- _Task instructions_: Every line holding the word "Obligations" should be copied from the material.

★ ★ ★ ★ ★

-- ==== Sys2Proof/Certificates/Slice0/Obligations.lean ====
section
/-! DEFINITION. The statements. A command's own effect is stated of the state that it leaves (`Acts`, `Does`), what it leaves alone by
its frame (`StepFrame`), what the end of every step may change once for all commands. -/

open Sys2Proof Sys2Proof.Machine

/-! ### The queue and the whole machine -/

/-- The command at the front of the queue is taken, and the step is that command on the queue's rest. -/
def Obligations.FrontOfQueueRuns : Prop :=
  ∀ (c : Instr) (q : List Instr) (s : State), step { s with pending := c :: q } = exec c { s with pending := q }

/-- Every command answers a next state in every state: none faults, none is refused. On an empty queue the module idles, which is the
model's choice (log entry 3). -/
def Obligations.EveryCommandAnswersNext : Prop := (∀ (c : Instr) (s : State), ∃ t, exec c s = .next t)
  ∧ (∀ s : State, Runs s) ∧ ∀ s : State, s.pending = [] → step s = .next s

/-- A step takes exactly the front command, adds none, and module time does not run back. -/
def Obligations.StepTakesOneCommand : Prop :=
  ∀ s t : State, step s = .next t → t.pending = s.pending.drop 1 ∧ s.now ≤ t.now

/-- CLAIM is 1 in LEAD and 0 in every other role, and the role is one of four, after every step of a state of which this holds (R498). -/
def Obligations.RoleAndClaimAgree : Prop :=
  ∀ s t : State, roleOk s = true → claimOk s = true → step s = .next t → roleOk t = true ∧ claimOk t = true

/-- The register store keeps its canonical form through every step: each field within its width, nothing listed at its reset value,
also where the persistent store has become unreadable and keeps its cells aside, and where blocks that run on hold values of their own. -/
def Obligations.RegisterStoreStaysCanonical : Prop :=
  ∀ s t : State, (regsOk s && vaultOk s && holdOk s) = true → step s = .next t → (regsOk t && vaultOk t && holdOk t) = true

/-- At reset the store is in canonical form and the role is INIT without a claim; no ring, port or lane runs, and nothing waits. -/
def Obligations.ResetStateIsSound : Prop :=
  (regsOk State.reset && vaultOk State.reset && holdOk State.reset && roleOk State.reset && claimOk State.reset) = true
    ∧ role State.reset = roleInit ∧ getF SYS_STATUS.READY 0 State.reset = 0 ∧ getF SYS_STATUS.STEP 0 State.reset = 1
    ∧ (∀ n, getF LNI_STATUS.STATE n State.reset = stGated ∧ getF LNO_STATUS.STATE n State.reset = stGated)
    ∧ (∀ r, getF HIF_SQ_CFG.EN r State.reset = 0) ∧ (∀ o, getF XPT_OUT_STATE.MODE o State.reset = mNone)
    ∧ State.reset.pending = [] ∧ State.reset.evtFifo = [] ∧ State.reset.hold = .plain

/-! ### Frames -/

/-- What the end of a step may change: the parts and fields of `endParts` and `endFlds`, and nothing else. Commands of power, resets, the
monitors and the test access port change nothing outside their frames. -/
def Obligations.PowerAndDebugFrames : Prop :=
  (∀ s : State, Frame endParts endFlds s (stepEnd s))
  ∧ ∀ (c : Instr) (s : State) (ps : List Part) (fs : List Fld),
    powerFrame c = some (ps, fs) ∨ debugFrame c = some (ps, fs) ∨ monitorFrame c = some (ps, fs) → Does c s (StepFrame ps fs s)

/-- Commands of the lanes, the crosspoint, the kennel, the composition engines and the shofar change nothing outside their frames. -/
def Obligations.LaneAndVideoFrames : Prop :=
  ∀ (c : Instr) (s : State) (ps : List Part) (fs : List Fld),
    laneFrame c = some (ps, fs) ∨ videoFrame c = some (ps, fs) ∨ compositionFrame c = some (ps, fs) → Does c s (StepFrame ps fs s)

/-- Commands of audio, the reed engines, the meters, the Ethernet ports and the flows change nothing outside their frames. -/
def Obligations.MediaAndNetworkFrames : Prop :=
  ∀ (c : Instr) (s : State) (ps : List Part) (fs : List Fld),
    mediaFrame c = some (ps, fs) ∨ networkFrame c = some (ps, fs) → Does c s (StepFrame ps fs s)

/-- Commands of the Pitch Pipe, of time and of the twin change nothing outside their frames. -/
def Obligations.TimeAndTwinFrames : Prop :=
  ∀ (c : Instr) (s : State) (ps : List Part) (fs : List Fld),
    timeFrame c = some (ps, fs) ∨ twinFrame c = some (ps, fs) → Does c s (StepFrame ps fs s)

/-- Commands of the host interface, of images, labels and the security unit change nothing outside their frames. -/
def Obligations.HostAndStoreFrames : Prop :=
  ∀ (c : Instr) (s : State) (ps : List Part) (fs : List Fld),
    hostFrame c = some (ps, fs) ∨ storeFrame c = some (ps, fs) → Does c s (StepFrame ps fs s)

★ ★ ★ ★ ★

- _Answer_:
-- ==== Sys2Proof/Certificates/Slice0/Obligations.lean ====
def Obligations.FrontOfQueueRuns : Prop :=
def Obligations.EveryCommandAnswersNext : Prop := (∀ (c : Instr) (s : State), ∃ t, exec c s = .next t)
def Obligations.StepTakesOneCommand : Prop :=
def Obligations.RoleAndClaimAgree : Prop :=
def Obligations.RegisterStoreStaysCanonical : Prop :=
def Obligations.ResetStateIsSound : Prop :=
def Obligations.PowerAndDebugFrames : Prop :=
def Obligations.LaneAndVideoFrames : Prop :=
def Obligations.MediaAndNetworkFrames : Prop :=
def Obligations.TimeAndTwinFrames : Prop :=
def Obligations.HostAndStoreFrames : Prop :=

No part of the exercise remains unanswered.